I'm back, back to a new place to live, a new environment.
I'm new to the environment,
just like how the environment is new to me.

It's the same exciting life, because it's different.
I'm as excited as I was, because I'm still the same, still evolving.
I'm both old and new.

My mind helps me look back sometimes, and ahead most of the times.
My eyes keep me aware of my present.
My heart takes me beyond.

For more than 25 years I managed to create new beginnings in all my middles and ends.
New beginnings keep my excitement.
It offers me unthinkable questions and challenges.
It stretches my imagination and keeps it limitless.
It offers me to add a new "new" in me, so I can put my old "new" in my "old".
It offers me life.
And life makes me both old and new...older and fresher.

This is the longest I haven't write a post in my blog, I'm living in New York now.
I'm not changing, I still have a black coffee around me when I write.
I still put three dots by the end of my posts' title.

I'm still the same...still different....still me.

with smile,
ali

Sunday, December 28, 2008

NOT a writing about new year...

I haven't write in this blog for quite a long time. I realize that.
I realize that, because everyday I thought of writing something, and then as usual, time flies.
Without taking a short break...no, time doesn't stop at all, keeps moving forward.

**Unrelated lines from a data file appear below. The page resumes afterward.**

/-! ### Coordinates and control messages -/

/-- A package's coordinate on an axis: 0 X, 1 Y, 2 Z (R4). -/
def coordOn (axis idx : Nat) : Nat :=
  match axis with
  | 0 => idx % 32
  | 1 => idx / 32 % 32
  | _ => idx / 1024 % 16

/-- A package index with one coordinate replaced. -/
def withCoord (axis idx c : Nat) : Nat :=
  match axis with
  | 0 => idx / 32 * 32 + c
  | 1 => idx / 1024 * 1024 + c * 32 + idx % 32
  | _ => c * 1024 + idx % 1024

/-- The package's own index: the held manifest's (R451), or 0 while none is held. -/
def State.self (s : State) : Nat := match s.manifest with | some m => m.self | none => 0

/-- The torus extent on an axis, as the held manifest gives it (R451); 1 while none is held. -/
def State.torus (s : State) (axis : Nat) : Nat := match s.manifest with | some m => coordOn axis m.torusM1 + 1 | none => 1

/-- The slice's box extent on an axis. -/
def State.extent (s : State) (axis : Nat) : Nat := match s.manifest with | some m => coordOn axis m.extentM1 + 1 | none => 1

/-- The slice's low corner on an axis. -/
def State.lowCorner (s : State) (axis : Nat) : Nat := match s.manifest with | some m => coordOn axis m.low | none => 0

/-- Whether the slice owns the ring of an axis (R346). -/
def State.ownsRing (s : State) (axis : Nat) : Bool := s.manifest.isSome && decide (s.extent axis = s.torus axis)

/-- Whether a package is a member of the slice (R345). -/
def State.isMember (s : State) (p : Nat) : Bool :=
  s.manifest.isSome && (List.range 3).all fun a =>
    decide (s.lowCorner a ≤ coordOn a p ∧ coordOn a p < s.lowCorner a + s.extent a)

/-- Whether a port's link is up (R341). -/
def State.linkUp (s : State) (p : Nat) : Bool :=
  let st := s.getF (aLnkState p) F.lnkState_state
  decide (2 ≤ st ∧ st ≤ 5)

/-- Whether a port is fenced (R346, R484). -/
def State.fenced (s : State) (p : Nat) : Bool := (s.getF aGmuFence F.gmuFence_fenced).testBit p

/-- Whether a port can carry control messages (R480): its link is up and it is neither fenced nor quarantined. -/
def State.ctlPort (s : State) (p : Nat) : Bool :=
  s.linkUp p && !s.fenced p && decide (s.getF (aBocDisc p) F.bocDisc_class ≠ 3)

/-- The lowest-numbered port of a direction (0 to 5) that can carry control messages. -/
def State.dirPort (s : State) (dir : Nat) : Option Nat :=
  ((List.range 8).map fun k => 8 * dir + k).find? fun p => s.ctlPort p

/-- The productive directions of an axis toward a destination (R367): up and down. -/
def State.productive (s : State) (axis dest : Nat) : Bool × Bool :=
  let h := coordOn axis s.self
  let t := coordOn axis dest
  if s.ownsRing axis then
    let e := s.torus axis
    let d := (t + e - h) % e
    (decide (0 < d ∧ 2 * d ≤ e), decide (2 * d ≥ e ∧ d ≠ 0))
  else (decide (t > h), decide (t < h))

/-- The port a unicast control message leaves by (R480): the first differing axis in the order X, Y, Z whose productive
direction has a usable port. -/
def State.ctlRoute (s : State) (dest : Nat) : Option Nat :=
  ((List.range 3).filter fun a => decide (coordOn a s.self ≠ coordOn a dest)).findSome? fun a =>
    s.dirPort (2 * a + (if (s.productive a dest).1 then 0 else 1))

/-- A message waits for a port (R542). -/
def State.queueCtl (s : State) (p : Nat) (c : Ctl) : State :=
  { s with ctl := { s.ctl with queue := Tbl.set [] s.ctl.queue p (Tbl.get [] s.ctl.queue p ++ [c]) } }

/-- A message that no port can take is held (R480). -/
def State.holdCtl (s : State) (c : Ctl) : State := { s with ctl := { s.ctl with held := s.ctl.held ++ [c] } }

/-- A message the package delivers to itself. -/
def State.loopCtl (s : State) (m : Msg) : State := { s with ctl := { s.ctl with loop := s.ctl.loop ++ [m] } }

/-- A unicast message on its way (R480). -/
def State.unicast (s : State) (c : Ctl) : State :=
  if c.dest = s.self then s.loopCtl c.msg
  else match s.ctlRoute c.dest with
    | some p => s.queueCtl p c
    | none => s.holdCtl c

/-- Whether a broadcast from source `src` is forwarded on an axis, upward and downward (R481). -/
def State.bcastDirs (s : State) (axis src : Nat) : Bool × Bool :=
  let same := (List.range 3).all fun a => decide (a ≤ axis) || decide (coordOn a s.self = coordOn a src)
  if !same then (false, false)
  else
    let h := coordOn axis s.self
    let sa := coordOn axis src
    let ext := s.extent axis
    let low := s.lowCorner axis
    if s.ownsRing axis then
      let d := (h + ext - sa % ext) % ext
      let m := ext / 2
      (decide (d < m), decide (d > m + 1) || (decide (d = 0) && decide (ext - 1 > m)))
    else
      (decide (h ≥ sa ∧ h + 1 < low + ext), decide (h ≤ sa ∧ low < h))

/-- The neighbour of the package one step along a direction. -/
def State.neighbour (s : State) (dir : Nat) : Nat :=
  let a := dir / 2
  let e := s.torus a
  let h := coordOn a s.self
  withCoord a s.self (if dir % 2 = 0 then (h + 1) % e else (h + e - 1) % e)

/-- A broadcast message forwarded along its tree (R481), as a unicast to a neighbour that has no usable port toward it
(R482). -/
def State.forwardBcast (s : State) (c : Ctl) : State :=
  (List.range 6).foldl (fun s dir =>
    let (up, down) := s.bcastDirs (dir / 2) c.source
    if (if dir % 2 = 0 then up else down) then
      match s.dirPort dir with
      | some p => s.queueCtl p c
      | none => s.unicast { c with bcast := false, dest := s.neighbour dir }
    else s) s

/-- A message from this package to every member, itself included (R481). -/
def State.sendAll (s : State) (m : Msg) : State :=
  (s.forwardBcast { dest := 0, bcast := true, local_ := false, source := s.self, msg := m }).loopCtl m

/-- A message from this package to one package. -/
def State.sendTo (s : State) (dest : Nat) (m : Msg) : State :=
  s.unicast { dest := dest, bcast := false, local_ := false, source := s.self, msg := m }

/-- A link message to the far end of a port's link (R338). -/
def State.sendLink (s : State) (p : Nat) (m : Msg) : State :=
  s.queueCtl p { dest := 0, bcast := false, local_ := true, source := s.self, msg := m }

/-- A port's state. -/
def State.port (s : State) (p : Nat) : Port := Tbl.get Port.reset s.ports p

/-- A port's state replaced. -/
def State.setPort (s : State) (p : Nat) (x : Port) : State := { s with ports := Tbl.set Port.reset s.ports p x }

/-- A control message the package acts on leaves the place it waits in: the package's own queue of messages to itself, or a
port's control buffer, whose entry is free once every message of its flit is taken (R315, R324). -/
def State.takeMsg (s : State) (m : Msg) : State :=
  if s.ctl.loop.contains m then { s with ctl := { s.ctl with loop := s.ctl.loop.erase m } }
  else
    match (List.range numPorts).find? fun p => (s.port p).ctlIn.any fun g => g.any fun c => decide (c.msg = m) with
    | some p =>
      let x := s.port p
      let drop := fun (g : List Ctl) => match g.find? fun c => decide (c.msg = m) with | some c => g.erase c | none => g
      let rec first : List (List Ctl) → List (List Ctl)
        | [] => []
        | g :: l => if g.any fun c => decide (c.msg = m) then (let h := drop g; if h.isEmpty then l else h :: l) else g :: first l
      s.setPort p { x with ctlIn := first x.ctlIn }
    | none => s

/-- The package index of the current slice lead (R436). -/
def State.lead (s : State) : Nat := s.getF aFltState F.fltState_lead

But why does is feel that way?
Time has never been slower nor faster. Its speed doesn't change.
So I asked my self again, why do I sometimes feel that time flies?

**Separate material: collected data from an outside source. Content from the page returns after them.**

/-- A core in a breath that was given nothing in the cycle that ends issues the bundle at its address as a no-operation bundle (R77):
it is fetched and its header counts, with its end-of-group mark and its reserved bits (R79, R80, R105, R106, R122). -/
def State.fetchIdle (s : State) (n u : Nat) : State :=
  let c := s.core n u
  if c.open_ ∨ c.run ≠ .issuing then s
  else
    match s.fetchCode n u c .clean with
    | some code => s.fetchFaulted n u code
    | none =>
      let b := s.readByte (s.tileBase n u + tileSize + 16 * c.pc)
      if 8 ≤ c.group ∨ b.toNat / 16 % 4 ≠ 0 then s.coreFault n u [{ kind := .header, slot := 3, code := 0x01 }]
      else s.setCore n u { c with open_ := true, eog := b.getLsbD 3 }

/-- The bundle a core issued in the cycle that ends is closed: its group ends or goes on, a taken transfer and breath.end
take effect at the end of the group (R79, R129). A faulted core stays at its bundle (R116). -/
def Core.closeBundle (c : Core) : Core :=
  if c.run = .faulted then { c with open_ := false, slots := [], dests := [], cmds := [], jump := none, causes := [] }
  else if c.open_ then
    let t := match c.jump with | some t => some t | none => c.taken
    let c := { c with open_ := false, slots := [], dests := [], cmds := [], jump := none }
    if c.eog then
      { c with pc := (match t with | some t => t | none => (c.pc + 1) % 2048), taken := none, group := 0,
               run := if c.ending then .ended else c.run, ending := false }
    else { c with pc := (c.pc + 1) % 2048, taken := t, group := c.group + 1 }
  else c

/-- A bundle taken back, to issue whole when its island's hold ends (R86): its effects, destinations and transfer are gone. -/
def Core.undo (c : Core) : Core :=
  if c.open_ then
    { c with flight := c.flight.filter fun f => !f.fresh, open_ := false, eog := false, slots := [], dests := [], cmds := [],
             jump := none }
  else c

/-! ### Cycles -/

/-- The part of a cycle that passes whether the island issues or holds (R108, R175, R191, R216, R266). -/
def State.anyCycle (s : State) (n : Nat) (busy : List Nat) : State :=
  let s := (s.applyAdds n).landOne n busy
  let s := (s.setIsland n { s.island n with landed := false, ticks := (s.island n).ticks + 1 }).distribute n
  if s.getF (aIslClock n) F.islClock_throttle = 0 then s else s.bump (aIslThrottle n) F.islThrottle_cycles 1

/-- Running words step to their next repetition; a word whose repetitions are over ends (R187). -/
def Cluster.nextRep (c : Cluster) : Cluster :=
  match c.word with
  | some r => if r.rep < bitsAt r.word.toNat 2 16 then { c with word := some { r with rep := r.rep + 1 } } else { c with word := none }
  | none => c

/-- The island counts one more cycle (R87, saturating by R96). -/
def Island.nextCyc (x : Island) : Island := { x with cyc := min (x.cyc + 1) (2 ^ 32 - 1) }

/-- The effects of an issue cycle that ends (R81, R82, R84, R100, R133, R175): what is due delivers, the switches move, counters are set and
then added to, landings and the weight tree advance, and the bundles close. -/
def State.deliverCycle (s : State) (n : Nat) : State :=
  let us := s.liveCores n
  let due := us.map fun u => (u, (s.core n u).due)
  let busy := s.routeBusy n
  let s := us.foldl (fun s u => s.setCore n u { (s.core n u).tickFlights with port := none }) s
  let s := s.deliverPhase n 0 due
  let s := s.endSwitches n
  let s := s.deliverPhase n 1 due.reverse
  let s := s.deliverPhase n 2 due
  let s := s.anyCycle n busy
  (s.liveCores n).foldl (fun s u => s.setCore n u (s.core n u).closeBundle) s

/-- The words of an island's switches begin the new cycle (R187): the next repetition, moved unless one of them stalls (R190). -/
def State.beginCycle (s : State) (n : Nat) : State :=
  let s := (s.liveClusters n).foldl (fun s cl => s.setCluster n cl (s.cluster n cl).nextRep) s
  let st := s.switchStalls n
  if st.isEmpty then (s.liveClusters n).foldl (fun s cl => s.runWord n cl) s
  else s.setIsland n { s.island n with stalls := st, resume := true }

/-- An issue cycle ends and the next begins (R81, R87); once the breath is aborted the island ends the cycle under way and issues no more
(R235). -/
def State.issueCycle (s : State) (n : Nat) : State :=
  let s := (s.liveCores n).foldl (fun s u => s.fetchIdle n u) s
  let s := (s.endFaults n).deliverCycle n
  let x := (s.island n).nextCyc
  let s := s.setIsland n { x with cyc0 := x.cyc, lag0 := x.lag, waitMax := none, stallRun := 0, halted := s.brt.aborted }
  if s.brt.aborted then s else s.beginCycle n

/-- Up to `k` issue cycles; the cycles that a stall or an abort leaves over are answered (R86, R235). -/
def State.advance (n : Nat) : Nat → State → State × Nat
  | 0, s => (s, 0)
  | k + 1, s =>
    if (s.island n).stalls.isEmpty ∧ (s.island n).halted = false then State.advance n k (s.issueCycle n) else (s, k + 1)

/-- The lowest-numbered stalling unit (R93); of a switch that waits on several crossing queues, the first in the order of its word's routes
(DESIGN CHOICE, log 149: R93 does not say). -/
def firstStall : List StallAt → Option StallAt
  | [] => none
  | a :: l =>
    match firstStall l with
    | some b => if b.unit < a.unit then some b else some a
    | none => some a

/-- A stall cycle counted (R88, R91 to R93, R207), the island's cycle being `cyc`. -/
def State.countStall (s : State) (n cyc : Nat) : State :=
  let x := s.island n
  let run := x.stallRun + 1
  let has := fun k => x.stalls.any fun a => decide (a.cause = k)
  let a := aIslStallCnt n
  let s := s.bump a F.islStallCnt_count 1
  let s := if run = 1 then s.bump a F.islStallCnt_episodes 1 else s
  let s := if s.getF a F.islStallCnt_maxRun < run then s.setF a F.islStallCnt_maxRun (min run 65535) else s
  let c := aIslStallCause n
  let s := if has 0 then s.bump c F.islStallCause_mailboxCycles 1 else s
  let s := if has 1 then s.bump c F.islStallCause_counterCycles 1 else s
  let s := if has 2 then (s.bump c F.islStallCause_crossingCycles 1).bump (aIslOverrun n) F.islOverrun_crossingCycles 1 else s
  let f := aIslStallFirst n
  let s :=
    match s.flag f F.islStallFirst_valid, firstStall x.stalls with
    | false, some b =>
      s.setFs f [(F.islStallFirst_cyc, cyc), (F.islStallFirst_unit, b.unit), (F.islStallFirst_cause, b.cause),
        (F.islStallFirst_id, b.id), (F.islStallFirst_valid, 1)]
    | _, _ => s
  s.setIsland n { s.island n with stallRun := run, lag := x.lag + 1 }

/-- `k` cycles from cycle `cyc` on, which a wait.cyc held and in which a stall turns out to hold too, counted as stall cycles (R178). -/
def State.countHeld (n : Nat) : Nat → Nat → State → State
  | 0, _, s => s
  | k + 1, cyc, s => State.countHeld n k (cyc + 1) (s.countStall n cyc)

/-- The island stalls (R86): the bundles of the cycle under way are taken back and wait, with the stalling command behind them; the cycles
that a wait.cyc of this issue cycle has held count as stall cycles (R178, R207). Once the breath is aborted nothing waits (R235). -/
def State.stallWith (s : State) (n : Nat) (st : List StallAt) (i : Instr) : State :=
  if s.brt.aborted then s
  else
    let cmds := (s.liveCores n).flatMap fun u => (s.core n u).cmds
    let s := (s.liveCores n).foldl (fun s u => s.setCore n u (s.core n u).undo) s
    let x := s.island n
    let s := s.setIsland n { x with stalls := st, held := cmds.map (fun c => (0, c)) ++ x.held ++ [(0, i)],
                                    waitMax := none, lag := x.lag0, cyc0 := x.cyc }
    let s := State.countHeld n (x.cyc - x.cyc0) x.cyc0 s
    s.setIsland n { s.island n with lag0 := (s.island n).lag }

/-- The stall-timeout fault of every stalling unit (R90); the island, whose breath is over, holds no more. -/
def State.stallTimeoutFault (s : State) (n : Nat) : State :=
  let s := (s.island n).stalls.foldl (fun s a =>
    if a.unit < 960 then s.coreFault n a.unit [{ kind := .execution, slot := a.slot, code := 0x0A }]
    else s.switchFault n (a.unit - 960) 0x0A) s
  s.setIsland n { s.island n with stalls := [], held := [], skip := none, resume := false, halted := true }

/-- One island cycle in which the island stalls: counted, and a stall that has lasted longer than the limit faults (R88,
R90). -/
def State.stallCycle (s : State) (n : Nat) : State :=
  let s := (s.countStall n (s.island n).cyc).anyCycle n []
  let x := s.island n
  let s := s.setIsland n { x.nextCyc with cyc0 := x.nextCyc.cyc, lag0 := x.lag }
  if s.getF (aIslStallLimit n) F.islStallLimit_cycles < x.stallRun then s.stallTimeoutFault n else s

/-- Up to `k` stall cycles of an island, until it no longer stalls (R88, R90). -/
def State.stallFor (n : Nat) : Nat → State → State
  | 0, s => s
  | k + 1, s => if (s.island n).stalls.isEmpty then s else State.stallFor n k (s.stallCycle n)

/-- A sync.rd issued in the cycle that a wait.cyc holds reads the counter of the cycle in which the wait ends (R86, R175). -/
def State.rereadSync (s : State) (n u : Nat) : State :=
  let c := s.core n u
  s.setCore n u { c with flight := c.flight.map fun f =>
    match f.fresh, f.eff with
    | true, .readSync r k _ => { f with eff := .readSync r k (BitVec.ofNat 32 (s.getF (aIslSync n k) F.islSync_value)) }
    | _, _ => f }

/-- One island cycle held for wait.cyc (R86, R178): no unit issues, the crossings' traffic goes on. -/
def State.waitCycle (s : State) (n : Nat) : State :=
  let s := s.anyCycle n []
  let s := (s.liveCores n).foldl (fun s u => s.rereadSync n u) s
  s.setIsland n (s.island n).nextCyc

/-- `k` island cycles held for wait.cyc. -/
def State.waitFor (n : Nat) : Nat → State → State
  | 0, s => s
  | k + 1, s => State.waitFor n k (s.waitCycle n)

end Sys2Proof.Machine
end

I realized this whole thing just this morning when I woke up. I realized something that has been there all my life but I just didn't notice or think about this in that way.

The duration between the time when I actually fell asleep to the time when I woke up was 3 hours, but I didn't feel that 3 hours as 3 hours. It felt like less than a minute, it felt like...time flies.

Again, why? Because within that 3 hours, even though our body was physically there, our mind wander somewhere else. We're too busy doing something (or doing nothing) we forgot where we are and why we are at where we are.

Our mind was definitely somewhere but the present. And I think this is why I sometimes feel this time flies thingy, because even though my body was there in the present, my mind wasn't. Just like sleeping...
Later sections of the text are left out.